Microstructure, wear resistance and electrochemical properties of spherical/non-spherical WC reinforced Inconel 625 superalloy by laser melting deposition

The strengthening mechanism of spherical WC and non-spherical WC reinforced Inconel 625 composite coatings was investigated by laser melting deposition technique. The microstructure, phase composition, wear resistance, and electrochemical corrosion performance of the 15 wt.% spherical WC/IN625 and 15 wt.% non-spherical WC/IN625 composites are studied. The addition of WC changes the grain growth of the coating, forming columnar grains perpendicular to the WC and fine equiaxed grains around the WC particles. WC is partially decomposed during laser melting deposition, where the non-spherical WC decomposes more seriously, and the C and W elements in WC diffuse into the IN625 matrix. The decomposed WC and other elements in the coating generated new phases such as WC, W2C, NbC, W6C2.54, and M23C6. The newly formed hard phase and the undecomposed WC particles are uniformly scattered in the IN625 matrix, which improves the microhardness, wear resistance and corrosion resistance of the substrate.

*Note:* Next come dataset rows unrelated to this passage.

-- ==== Sys2Proof/Certificates/Slice0/Obligations.lean ====
section
/-!
DEFINITION. The statements about the model that are asked of the provers (OBLIGATIONS.json lists them with the rules they rest on).
-/
open Sys2Proof Sys2Proof.Machine

/-- NOP, OPEN_QUEUE, CLOSE_QUEUE, BIND_TURF and the three QUERY modes complete as Table 13.11 gives. -/
def Obligations.QueueCommandsComplete : Prop :=
  ∀ (q : QueueIx) (slot : SlotIx) (s u : State) (a : Accepted), u = s.beginCmd a →
    (s.ready q slot 0x0000 a → exec (.nop q slot) s = .next (u.done a 0))
    ∧ (∀ n : Nat, s.ready q slot 0x0001 a → openBad a.entry = false → turfValid u.turfMap (sqTurf a.entry) = true →
        ((sqArg a.entry 3).testBit 8 = true →
          u.ringRefusal (sqTurf a.entry) (sqArg a.entry 1) (64 * 2 ^ bits (sqArg a.entry 3) 3 0) = none) →
        ((sqArg a.entry 3).testBit 9 = true →
          u.ringRefusal (sqTurf a.entry) (sqArg a.entry 2) (16 * 2 ^ bits (sqArg a.entry 3) 7 4) = none) →
        sqArg a.entry 4 = 0 →
        (sqArg a.entry 0 = n ∧ n ≠ 0 ∨ sqArg a.entry 0 = 0 ∧ u.lowestQueue 1 4095 = some n) →
        (u.queue n).state = .closed → u.queuesHeld (sqTurf a.entry) < queueQuota u.turfMap (sqTurf a.entry) →
        exec (.openQueue q slot) s = .next (u.openQueue a n (sqTurf a.entry) 0))
    ∧ (∀ n d : Nat, s.ready q slot 0x0001 a → openBad a.entry = false → turfValid u.turfMap (sqTurf a.entry) = true →
        ((sqArg a.entry 3).testBit 8 = true →
          u.ringRefusal (sqTurf a.entry) (sqArg a.entry 1) (64 * 2 ^ bits (sqArg a.entry 3) 3 0) = none) →
        ((sqArg a.entry 3).testBit 9 = true →
          u.ringRefusal (sqTurf a.entry) (sqArg a.entry 2) (16 * 2 ^ bits (sqArg a.entry 3) 7 4) = none) →
        sqArg a.entry 4 ≠ 0 → u.epPresent (sqArg a.entry 4) = true → u.localIx (sqArg a.entry 4) = none →
        (sqArg a.entry 0 = n ∧ n ≠ 0 ∨ sqArg a.entry 0 = 0 ∧ u.lowestQueue 4096 4096 = some n) →
        (u.queue n).state = .closed → u.queuesHeld (sqTurf a.entry) < queueQuota u.turfMap (sqTurf a.entry) →
        (tget u.fab.pairs {} (u.peerOf (sqArg a.entry 4))).state ≠ 1 → u.lowestPair = some d →
        u.syncHeld (sqTurf a.entry) + 2 ≤ syncQuota u.turfMap (sqTurf a.entry) →
        exec (.openQueue q slot) s = .next (u.openQueue a n (sqTurf a.entry) d))
    ∧ (s.ready q slot 0x0002 a → sqArg a.entry 0 ≠ 0 → (u.queue (sqArg a.entry 0)).state = .closed →
        exec (.closeQueue q slot) s = .next (u.done a 1))
    ∧ (s.ready q slot 0x0002 a → sqArg a.entry 0 ≠ 0 → (u.queue (sqArg a.entry 0)).state = .closing →
        exec (.closeQueue q slot) s = .next (u.modAccepted a.q a.slot (fun b => { b with aux := 1 })))
    ∧ (s.ready q slot 0x0002 a → sqArg a.entry 0 ≠ 0 →
        (u.queue (sqArg a.entry 0)).state = .opened ∨ (u.queue (sqArg a.entry 0)).state = .error →
        exec (.closeQueue q slot) s =
          .next ((u.modAccepted a.q a.slot (fun b => { b with aux := 0 })).startClose (sqArg a.entry 0) 8 (sqArg a.entry 1)))
    ∧ (s.ready q slot 0x0003 a → sqArg a.entry 0 ≠ 0 → (u.queue (sqArg a.entry 0)).state = .opened →
        turfValid u.turfMap (sqArg a.entry 1) = true → (u.accepted.any (fun b => b.q == sqArg a.entry 0)) = false →
        ((u.queue (sqArg a.entry 0)).turf = sqArg a.entry 1
          ∨ u.queuesHeld (sqArg a.entry 1) < queueQuota u.turfMap (sqArg a.entry 1)) →
        exec (.bindTurf q slot) s =
          .next ((((u.revokeQueueCtrs (sqArg a.entry 0)).modQueue (sqArg a.entry 0)
            (fun y => { y with turf := sqArg a.entry 1 })).bindEntry (sqArg a.entry 0)).done a 0))
    ∧ (s.ready q slot 0x0004 a → sqArg a.entry 0 = 0 →
        exec (.queryIdentity q slot) s =
          .next (u.output a ((sqArg a.entry 2).testBit 0) (sqArg a.entry 1) u.identityRecord 64))
    ∧ (s.ready q slot 0x0004 a → sqArg a.entry 0 = 1 → a.q = 0 ∨ sqArg a.entry 1 = a.q →
        exec (.queryQueue q slot) s =
          .next (u.done a ((u.queue (sqArg a.entry 1)).state.num + (u.queue (sqArg a.entry 1)).cause * 2 ^ 8
            + (u.queue (sqArg a.entry 1)).turf * 2 ^ 16
            + (u.accepted.filter (fun b => b.q == sqArg a.entry 1)).length * 2 ^ 32)))
    ∧ (∀ (n : Nat) (r : Rick), s.ready q slot 0x0004 a → sqArg a.entry 0 = 2 →
        ((sqArg a.entry 3).testBit 15 = true ∧ a.q = 0 ∧ n = bits (sqArg a.entry 3) 12 0
          ∨ (sqArg a.entry 3).testBit 15 = false ∧ n = a.q) →
        u.addrCheck a.q (u.queue a.q).turf ((sqArg a.entry 2).testBit 0) (sqArg a.entry 1)
          (64 * bits (sqArg a.entry 2) 12 8) = none →
        r = (u.queue n).notices →
        exec (.queryNotices q slot) s =
          .next (State.finishOut a
            ((moveItems (bits (sqArg a.entry 2) 12 8) r).1.length + r.lost * 2 ^ 16 + b2n r.overrun * 2 ^ 32)
            ((u.modQueue n (fun x => { x with
                notices := { (moveItems (bits (sqArg a.entry 2) 12 8) r).2 with overrun := false } })).writeOut a
              ((sqArg a.entry 2).testBit 0) (sqArg a.entry 1)
              ((moveItems (bits (sqArg a.entry 2) 12 8) r).1.flatMap (fun i =>
                padTo 64 (i.flatMap (fun w => natLe 16 w.toNat)))))))

/-- ALLOC, FREE, COPY, FILL and MAP_APERTURE complete as Table 13.11 gives. -/
def Obligations.MemoryCommandsComplete : Prop :=
  ∀ (q : QueueIx) (slot : SlotIx) (s u : State) (a : Accepted), u = s.beginCmd a →
    (∀ ix n t off : Nat, s.ready q slot 0x0200 a → sqArg a.entry 0 = ix → sqArg a.entry 1 = n → sqTurf a.entry = t →
        16 ≤ ix → ix < 48 → n ≠ 0 → n % 4096 = 0 → ((List.range 64).any (fun j => u.rangeOwner ix j == some t)) = true →
        (ix < 40 ∨ (u.fmu (ix - 40)).registered = true) → u.findFree t ix n = some off →
        exec (.alloc q slot) s =
          .next (if (sqArg a.entry 2).testBit 0 = false then
              ({ u with allocs := u.allocs ++ [(t, ix, off, n)] } : State).done a (u.flatOf ix * 2 ^ 48 + off)
            else if ix < 40 then
              ((({ u with allocs := u.allocs ++ [(t, ix, off, n)] } : State).touch (ix - 16)).pokeZero (siteKey (ix - 16) off) n).done a
                (u.flatOf ix * 2 ^ 48 + off)
            else State.finishOut a (u.flatOf ix * 2 ^ 48 + off)
              (({ u with allocs := u.allocs ++ [(t, ix, off, n)] } : State).writeOut a false (u.flatOf ix * 2 ^ 48 + off)
                (List.replicate n 0))))
    ∧ (∀ p : Nat × Nat × Nat × Nat, s.ready q slot 0x0201 a →
        u.allocs.find? (fun x => u.flatOf x.2.1 * 2 ^ 48 + x.2.2.1 == sqArg a.entry 0) = some p →
        ((u.queue a.q).turf = 0 ∨ p.1 = sqTurf a.entry) →
        exec (.free q slot) s =
          .next (({ u with
            allocs := u.allocs.filter (fun x => !(u.flatOf x.2.1 * 2 ^ 48 + x.2.2.1 == sqArg a.entry 0)) } : State).done a 0))
    ∧ (∀ n : Nat, s.ready q slot 0x0202 a → 1 ≤ sqArg a.entry 2 → sqArg a.entry 2 ≤ 2 ^ 30 →
        (a.q < 4096 ∨ (sqArg a.entry 3).testBit 1 = false ∧ (sqArg a.entry 3).testBit 2 = false) →
        ¬((sqArg a.entry 3).testBit 0 = true ∧ (sqArg a.entry 3).testBit 2 = true) →
        u.leastLoaded (((setBits (ceMask u.turfMap (u.queue a.q).turf) 64).filter (fun i => !(u.ce i).retired)).filter
          (fun i => decide (1 ≤ (u.ce i).free))) = some n →
        exec (.copy q slot) s =
          .next (u.pushDesc n {
            raw := mkDesc 0x20 0 (b2n ((sqArg a.entry 3).testBit 0) * 2) (sqArg a.entry 2) (sqArg a.entry 0) (sqArg a.entry 1) 0
              (sqArg a.entry 4) (bits (sqArg a.entry 3) 31 16) 0
              (u.descEpoch a.q (sqArg a.entry 4) (bits (sqArg a.entry 3) 31 16) ((sqArg a.entry 3).testBit 0)) 0
            turf := (u.queue a.q).turf, cmd := some (a.q, a.slot)
            srcHost := (sqArg a.entry 3).testBit 1, dstHost := (sqArg a.entry 3).testBit 2 }))
    ∧ (∀ n : Nat, s.ready q slot 0x0203 a → 1 ≤ sqArg a.entry 1 → sqArg a.entry 1 ≤ 2 ^ 30 → sqArg a.entry 1 % 16 = 0 →
        sqArg a.entry 0 % 16 = 0 → (a.q < 4096 ∨ (sqArg a.entry 5).testBit 2 = false) →
        u.leastLoaded (((setBits (ceMask u.turfMap (u.queue a.q).turf) 64).filter (fun i => !(u.ce i).retired)).filter
          (fun i => decide (1 ≤ (u.ce i).free))) = some n →
        exec (.fill q slot) s =
          .next (u.pushDesc n {
            raw := mkDesc 0x21 0 0 (sqArg a.entry 1) (sqArg a.entry 0) 0 (sqArg a.entry 2 + sqArg a.entry 3 * 2 ^ 64)
              (sqArg a.entry 4) 0 0 (u.descEpoch a.q (sqArg a.entry 4) 0 false) 0
            turf := (u.queue a.q).turf, cmd := some (a.q, a.slot)
            srcHost := false, dstHost := (sqArg a.entry 5).testBit 2 }))
    ∧ (s.ready q slot 0x0204 a → sqArg a.entry 1 % 2 ^ 30 = 0 →
        (s.ops.any (fun o => o.unit == windowParty (s.queue q).port (sqArg a.entry 0))) = false →
        ((s.pcie (s.queue q).port).reads.any (fun r => r.window == sqArg a.entry 0)) = false →
        ((tfind (u.pcie (s.queue q).port).windows (sqArg a.entry 0)).all (fun x =>
          x.turf == (u.queue a.q).turf || (u.queue a.q).turf == 0)) = true →
        exec (.mapAperture q slot) s =
          .next ((u.modPcie (s.queue q).port (fun x => { x with
            windows := if (sqArg a.entry 2).testBit 0 = true
              then tset x.windows (sqArg a.entry 0) { base := BitVec.ofNat 64 (sqArg a.entry 1), turf := (u.queue a.q).turf }
              else tdel x.windows (sqArg a.entry 0) })).done a 0))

Since non-spherical WC is more prone to breakage during the frictional wear phase, the wear resistance of the spherical WC/IN625 coating is stronger, with a wear rate 0.13 times higher than that of the non-spherical WC/IN625 coating. During electrochemical corrosion, the corrosion current density of the spherical WC/IN625 coating is 0.78 times higher than that of the non-spherical WC/IN625, and the polarization resistance is 1.18 times higher.